The rally also gained momentum after JPMorgan CEO Jamie Dimon confirmed the bank would allow clients to purchase Bitcoin—a major step for institutional adoption.“JP Morgan CEO has announced that the bank will allow its clients to purchase Bitcoin, which is seen as a big boost from a retail and institutional adoption point of view,” said Shivam Thakral, CEO of BuyUcoin. He also pointed to technical indicators: “Some analysts anticipate a ‘golden cross’ pattern on Bitcoin’s daily chart, which could signal further bullish momentum.”Also Read: JPMorgan Chase to offer clients access to Bitcoin, despite CEO Dimon’s continued criticism

Meanwhile, the US Senate advanced the GENIUS Act—a key bill targeting oversight of the $250 billion stablecoin market. If passed, experts say it could bring much-needed clarity to crypto regulation in the US.
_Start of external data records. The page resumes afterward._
-- ==== Sys2Proof/Machine/Codec.lean ====
section
/-! DEFINITION. The Volast Block Codec (R210 to R223, R226 to R230): bits, blocks, layer bitstreams and the encoder's choice of a
coding. -/
namespace Sys2Proof.Machine
open Sys2Proof

/-! ### Bits (R211) -/

/-- The bits of a number, least significant first. -/
def bitsLsb : Nat → Nat → List Bool
  | 0, _ => []
  | n + 1, v => (v % 2 == 1) :: bitsLsb n (v / 2)

/-- The number that bits spell, least significant first. -/
def natLsb : List Bool → Nat
  | [] => 0
  | b :: t => b2n b + 2 * natLsb t

/-- R211: the bits of bytes. -/
def bitsOfBytes (b : Bytes) : List Bool := b.flatMap fun x => bitsLsb 8 x.toNat

/-- R211, R218: bits packed into `n` bytes, the last padded with zeros. -/
def packBits : Nat → List Bool → Bytes
  | 0, _ => []
  | n + 1, l => BitVec.ofNat 8 (natLsb (l.take 8)) :: packBits n (l.drop 8)

/-- Bits packed into whole bytes. -/
def bytesOfBits (l : List Bool) : Bytes := packBits (ceilDiv l.length 8) l

/-! ### Samples (R214 to R217) -/

/-- R214: the prediction of sample `i` from the samples before it, latest first. -/
def predictAt (pred i : Nat) (before ref : List Nat) : Nat :=
  match pred with
  | 1 => if i % 16 ≠ 0 then before.getD 0 0 else if 16 ≤ i then before.getD 15 0 else 0
  | 2 => if 16 ≤ i then before.getD 15 0 else if i ≠ 0 then before.getD 0 0 else 0
  | 3 => ref.getD i 0
  | _ => 0

/-- R215: the unsigned code of a residual. -/
def foldResidual (w s p : Nat) : Nat :=
  let r := signed w (s + 2 ^ w - p % 2 ^ w)
  if 0 ≤ r then (2 * r).toNat else (-2 * r - 1).toNat

/-- R215, R219: the sample of a code and a prediction. -/
def unfoldResidual (w u p : Nat) : Nat :=
  let r : Int := if u % 2 = 0 then ((u / 2 : Nat) : Int) else -(((u + 1) / 2 : Nat) : Int)
  unsigned w ((p : Int) + r)

/-- R217: the largest k from 0 to w - 1 with 4 << k at most a, or 0. -/
def riceK (w a : Nat) : Nat := ((List.range w).filter fun k => 4 * 2 ^ k ≤ a).length - 1

/-- R217: the running value after a code. -/
def riceNext (a u : Nat) : Nat := a - a / 4 + u

/-- R216: a code with parameter k. -/
def riceBits (w k u : Nat) : List Bool :=
  if u / 2 ^ k < 16 then List.replicate (u / 2 ^ k) true ++ [false] ++ bitsLsb k u
  else List.replicate 16 true ++ bitsLsb w u

/-! ### Decoding a block (R219, R220) -/

/-- Leading ones, at most 16, with the zero that ends them taken. -/
def takeOnes : Nat → List Bool → Option (Nat × List Bool)
  | 0, l => some (0, l)
  | _ + 1, [] => none
  | n + 1, b :: t =>
    if b then (takeOnes n t).map fun (q, r) => (q + 1, r) else some (0, t)

/-- A field of `n` bits. -/
def takeField (n : Nat) (l : List Bool) : Option (Nat × List Bool) :=
  if l.length < n then none else some (natLsb (l.take n), l.drop n)

/-- R219: one code with parameter k. -/
def takeCode (w k : Nat) (l : List Bool) : Option (Nat × List Bool) :=
  match takeOnes 16 l with
  | none => none
  | some (q, l) =>
    if q = 16 then takeField w l
    else (takeField k l).map fun (v, r) => (q * 2 ^ k + v, r)

/-- R219: `n` more samples from sample `i`; the samples come latest first. -/
def decodeSamples (w pred : Nat) (ref : List Nat) :
    Nat → Nat → Nat → Nat → List Nat → List Bool → Option (List Nat × List Bool)
  | 0, _, _, _, acc, l => some (acc, l)
  | n + 1, i, k, a, acc, l =>
    match takeCode w k l with
    | none => none
    | some (u, l) =>
      let s := unfoldResidual w u (predictAt pred i acc ref)
      let a := riceNext a u
      decodeSamples w pred ref n (i + 1) (riceK w a) a (s :: acc) l

/-- R219: 256 uncoded samples. -/
def rawSamples (w : Nat) : Nat → List Bool → List Nat
  | 0, _ => []
  | n + 1, l => natLsb (l.take w) :: rawSamples w n (l.drop w)

/-- A decoded block: its samples in index order, its size in bytes, and whether it is raw. -/
structure Block where
  samples : List Nat
  size : Nat
  raw : Bool
  deriving DecidableEq, Repr

/-- R219, R220: the block at the start of a byte string, or the code of the first error. -/
def decodeBlock (w : Nat) (admit3 : Bool) (ref : List Nat) (b : Bytes) : Except Nat Block :=
  if b.length < 4 then .error 6
  else
    let h := fieldLe b 0 4
    let pred := bits h 0 2
    let k0 := bits h 2 4
    let raw := bit h 6
    let len := bits h 8 10
    if bit h 7 || 2 ^ 18 ≤ h then .error 1
    else if w - 1 < k0 then .error 2
    else if raw && (pred != 0 || k0 != 0 || len != 32 * w) then .error 3
    else if !raw && 32 * w ≤ len then .error 4
    else if pred == 3 && !admit3 then .error 5
    else if b.length < 4 + len then .error 6
    else
      let l := bitsOfBytes ((b.drop 4).take len)
      if raw then .ok ⟨rawSamples w 256 l, 4 + len, true⟩
      else match decodeSamples w pred ref 256 0 k0 (4 * 2 ^ k0) [] l with
        | none => .error 7
        | some (acc, rest) =>
          if 8 ≤ rest.length || rest.any id then .error 7 else .ok ⟨acc.reverse, 4 + len, false⟩

/-! ### Coding a block (R213, R216, R218, R230) -/

/-- R214, R215: the codes of the samples under a predictor. -/
def codesOf (w pred : Nat) (ref : List Nat) : Nat → List Nat → List Nat → List Nat
  | _, _, [] => []
  | i, before, s :: t => foldResidual w s (predictAt pred i before ref) :: codesOf w pred ref (i + 1) (s :: before) t

/-- R216, R217: codes written from parameter k. -/
def codeBits (w : Nat) : Nat → Nat → List Nat → List Bool
  | _, _, [] => []
  | k, a, u :: t => riceBits w k u ++ codeBits w (riceK w (riceNext a u)) (riceNext a u) t

/-- R230: the starting parameter for a sum of codes. -/
def startK (w total : Nat) : Nat := riceK w (4 * (total / 256))

/-- R212: a block header. -/
def blockHeader (pred k0 len : Nat) (raw : Bool) : Bytes := leBytes 4 (pred + 4 * k0 + 64 * b2n raw + 256 * len)

/-- R213: the block written raw. -/
def rawBlock (w : Nat) (s : List Nat) : Bytes :=
  blockHeader 0 0 (32 * w) true ++ bytesOfBits (s.flatMap fun v => bitsLsb w v)

/-- R230: the block coded with one predictor. -/
def codedBlock (w pred : Nat) (ref s : List Nat) : Bytes :=
  let us := codesOf w pred ref 0 [] s
  let k0 := startK w us.sum
  let p := bytesOfBits (codeBits w k0 (4 * 2 ^ k0) us)
  blockHeader pred k0 p.length false ++ p

/-- The shorter of two codings; the first on a tie. -/
def shorter (x y : Bytes) : Bytes := if y.length < x.length then y else x

/-- R230: the coding of a block under the permitted predictors, in rising order. -/
def encodeBlock (w : Nat) (preds : List Nat) (ref s : List Nat) : Bytes :=
  match preds.map fun p => codedBlock w p ref s with
  | [] => rawBlock w s
  | b :: t =>
    let best := t.foldl shorter b
    if 4 + 32 * w ≤ best.length then rawBlock w s else best

/-- The block is raw (R212). -/
def isRawBlock (b : Bytes) : Bool := bit (fieldLe b 0 4) 6

/-- R232: the coding decodes to the samples under the same prediction. -/
def verifies (w : Nat) (ref s : List Nat) (b : Bytes) : Bool :=
  match decodeBlock w true ref b with
  | .ok r => r.samples == s && r.size == b.length
  | .error _ => false

/-! ### Layer bitstreams (R210, R221 to R223) -/

/-- R210: widths of the layer planes, and the pixel bit each starts at (R40). -/
def planeWidths : List Nat := [12, 12, 12, 10, 8, 8, 8, 10]
def planeShifts : List Nat := [0, 12, 24, 36, 46, 54, 62, 70]

/-- The samples of plane `p` of block (c, d) of pixels in raster order, `bx` blocks across. -/
def blockSamples (bx p c d : Nat) (px : List Nat) : List Nat :=
  (List.range 256).map fun i =>
    bits (px.getD ((16 * d + i / 16) * (16 * bx) + 16 * c + i % 16) 0) (planeShifts.getD p 0) (planeWidths.getD p 0)

/-- What decoding a layer comes to: the blocks so far, bytes consumed, raw blocks, and the error code. -/
structure LayerResult where
  blocks : List (List Nat)
  consumed : Nat
  raw : Nat
  err : Nat
  deriving DecidableEq, Repr

/-- R219 to R223: the blocks of a layer bitstream in order, each with its plane width and its reference samples. -/
def decodeBlocks (admit3 : Bool) : List (Nat × List Nat) → Bytes → LayerResult → LayerResult
  | [], b, r => if b.isEmpty then r else { r with err := 8 }
  | (w, ref) :: t, b, r =>
    match decodeBlock w admit3 ref b with
    | .error e => { r with err := e }
    | .ok x =>
      decodeBlocks admit3 t (b.drop x.size)
        { r with blocks := r.blocks ++ [x.samples], consumed := r.consumed + x.size, raw := r.raw + b2n x.raw }

/-- R221: plane, block row and block column of each block of a layer, in order. -/
def layerOrder (bx bY : Nat) : List (Nat × Nat × Nat) :=
  (List.range 8).flatMap fun p => (List.range bY).flatMap fun d => (List.range bx).map fun c => (p, d, c)

/-- R221, R223: a layer bitstream of bx by bY blocks; `ref` holds the reference layer's pixels where one is given. -/
def decodeLayer (bx bY : Nat) (ref : Option (List Nat)) (b : Bytes) : LayerResult :=
  decodeBlocks ref.isSome
    ((layerOrder bx bY).map fun (p, d, c) =>
      (planeWidths.getD p 0, match ref with | some px => blockSamples bx p c d px | none => []))
    b ⟨[], 0, 0, 0⟩

/-- R222: the pixels of a decoded layer in raster order. -/
def layerPixels (bx bY : Nat) (blocks : List (List Nat)) : List Nat :=
  (List.range (256 * bx * bY)).map fun n =>
    let x := n % (16 * bx)
    let y := n / (16 * bx)
    let k := (y / 16) * bx + x / 16
    ((List.range 8).map fun p =>
      ((blocks.getD (p * (bx * bY) + k) []).getD (16 * (y % 16) + x % 16) 0) * 2 ^ planeShifts.getD p 0).sum

/-- R201, R40: the 10 bytes of a pixel. -/
def pixelBytes (v : Nat) : Bytes := leBytes 10 v

/-- R41: pixels whose reserved byte is not zero. -/
def reservedPixels (px : List Nat) : Nat := (px.filter fun v => bits v 72 8 != 0).length

end Sys2Proof.Machine
end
Vikram Subburaj, CEO of Giottus, noted that Bitcoin continues to consolidate above key support levels. “$107,000 remains a key resistance to watch in the near term,” he said. “In the derivatives market, open interest remains concentrated at $110,000 and $115,000 ahead of the May 30 expiry… reflecting bullish positioning among traders.”

The broader altcoin market also saw gains. Chainlink led the pack with a 7.7% rise, followed by Solana and Avalanche up 4% and 3.8%, respectively. XRP, BNB, Dogecoin, Cardano, Tron, Sui, and Shiba Inu gained between 2% and 3.8%.

Bitcoin’s market cap rose to $2.109 trillion, maintaining a 62.8% share of the total crypto market. However, daily trading volumes fell 6.3% to $57.18 billion.

Also Read: Why AI tokens are emerging as high-conviction investment theme in 2025

(Disclaimer: Recommendations, suggestions, views and opinions given by the experts are their own. These do not represent the views of the Economic Times)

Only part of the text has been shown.